theorem witness_AcceptedPrefixesAreTheInstructions :
    (readPrefixes Prefixes.empty [0x36#8, 0x80#8, 0x28#8, 0x01#8]
        = .ok (⟨p0, some .ss, none⟩, [0x80#8, 0x28#8, 0x01#8])
      ∧ decode .s32 [0x36#8, 0x80#8, 0x28#8, 0x01#8]
        = .ok (.subRm8Imm8 p0 (.mem ⟨some .ss, .a32 (.based .n0 .none)⟩) 0x01#8, []))
      ∧ readPrefixes Prefixes.empty [0xF2#8, 0x67#8, 0xAE#8] = .ok (⟨p67, none, some .repne⟩, [0xAE#8])
      ∧ decode .s32 [0xF2#8, 0x67#8, 0xAE#8] = .ok (.scasb p67 (some .repne), []) := ⟨⟨rfl, rfl⟩, rfl, rfl⟩

theorem witness_UnlistedDigitsAreOutOfScope :
    midField 0xF0#8 ∉ [4#3, 5#3, 7#3] ∧ midField 0xC0#8 ∉ [4#3, 5#3, 7#3] ∧ midField 0x10#8 ∉ [3#3, 5#3]
      ∧ midField 0xFF#8 ∉ [3#3, 5#3] ∧ midField 0xD0#8 ∉ [0#3, 1#3] ∧ midField 0xD0#8 ∉ [0#3, 1#3, 4#3]
      ∧ midField 0xF8#8 ∉ [0#3, 1#3, 4#3] := by decide

theorem witness_RegisterAliasing :
    Spec.field .w8 .n4 = (.n0, 8) ∧ Spec.field .w8 .n3 = (.n3, 0) ∧ 15 < 8 + Width.bits .w8
      ∧ ¬ 16 < 8 + Width.bits .w8 ∧ 31 < 0 + Width.bits .w32 ∧ 7 < Width.bits .w8 := by decide

theorem witness_RealModeOffsetTest :
    (lab .real .s16).mode ≠ .prot ∧ (lab .v86 .s16).mode ≠ .prot ∧ (∃ j, j < 2 ∧ 0xFFFF < 0xFFFF + j)
      ∧ ¬ ∃ j, j < 2 ∧ 0xFFFF < 0xFFFE + j := by
  refine ⟨by decide, by decide, ⟨1, by decide⟩, ?_⟩
  rintro ⟨j, h, h'⟩; omega

/-- `flat` with a SegCheck of its own for DS: one-byte reads are illegal at 0x100 to 0x1FF, one-byte writes
fail as non-writable at 0x100, and two-byte writes pass from 0x1000 to the end. -/
abbrev judged : State :=
  { flat with segs := { flat.segs with ds :=
    ⟨0#16, 0#32, 0x0FFF#32, .data true false false,
      [⟨0x100, 0x1FF, 1, .read false⟩, ⟨0x100, 0x100, 1, .write .nonWritable⟩,
        ⟨0x1000, 0xFFFFFFFF, 2, .write .ok⟩]⟩ } }

/-- The rules of a launch at both sides of each range, then, with no rule, each kind of segment and the two
sides of each limit: offsets 0x0FFE and 0x0FFF of a word under limit 0x0FFF, offsets 0x1000 and 0x0FFF above
it, and the top of an expand-down segment. -/
theorem witness_ProtectedModeSegmentTest :
    judged.mode = .prot
      ∧ (let g := judged.segs.get .ds
        g.ruled 0x100 1 .read = some .illegal ∧ g.ruled 0x1FF 1 .read = some .illegal
        ∧ g.ruled 0x200 1 .read = none ∧ g.ruled 0x100 2 .read = none
        ∧ g.ruled 0x100 1 .write = some .nonWritable ∧ g.ruled 0x101 1 .write = none
        ∧ g.ruled 0x1000 2 .write = some .ok ∧ g.ruled 0x0FFF 2 .write = none
        ∧ g.ruled 0xFFFFFFFE 2 .write = some .ok ∧ g.ruled 0xFFFFFFFF 2 .write = none)
      ∧ ((withDs flat .unusable).segs.get .ds).ruled 0 1 .read = none
      ∧ flat.mode = .prot ∧ ((withDs flat .unusable).segs.get .ds).kind = .unusable
      ∧ ((withDs flat (.code false)).segs.get .ds).kind = .code false
      ∧ ((withDs flat (.code true)).segs.get .ds).kind = .code true
      ∧ ((withDs flat (.data false true false)).segs.get .ds).kind = .data false true false
      ∧ (let g := (withDs flat (.data true false false)).segs.get .ds
        g.kind = .data true false false ∧ 0x0FFE + (2 - 1) ≤ g.limit.toNat ∧ ¬ 0x0FFF + (2 - 1) ≤ g.limit.toNat)
      ∧ (let g := (withDs flat (.data true true false)).segs.get .ds
        g.kind = .data true true false ∧ g.limit.toNat < 0x1000 ∧ ¬ g.limit.toNat < 0x0FFF
          ∧ 0xFFFE + (2 - 1) ≤ 0xFFFF ∧ ¬ 0xFFFF + (2 - 1) ≤ 0xFFFF) := by decide
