-- ==== Sys2Proof/Machine/Core.lean ====
section
/-! DEFINITION. The machine as the host takes it. -/

def Sys2Proof.core : Host.Core :=
  { State := Sys2Proof.Machine.State, Fault := Sys2Proof.Machine.Fault, Refusal := Sys2Proof.Machine.Refusal,
    step := Sys2Proof.Machine.step, reset := Sys2Proof.Machine.State.reset }
end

++++++

__Exercise brief__: Each line above that contains the string "withDs" should be identified and copied.

__Solved problem__:
      ∧ ((withDs flat .unusable).segs.get .ds).ruled 0 1 .read = none
      ∧ flat.mode = .prot ∧ ((withDs flat .unusable).segs.get .ds).kind = .unusable
      ∧ ((withDs flat (.code false)).segs.get .ds).kind = .code false
      ∧ ((withDs flat (.code true)).segs.get .ds).kind = .code true
      ∧ ((withDs flat (.data false true false)).segs.get .ds).kind = .data false true false
      ∧ (let g := (withDs flat (.data true false false)).segs.get .ds
      ∧ (let g := (withDs flat (.data true true false)).segs.get .ds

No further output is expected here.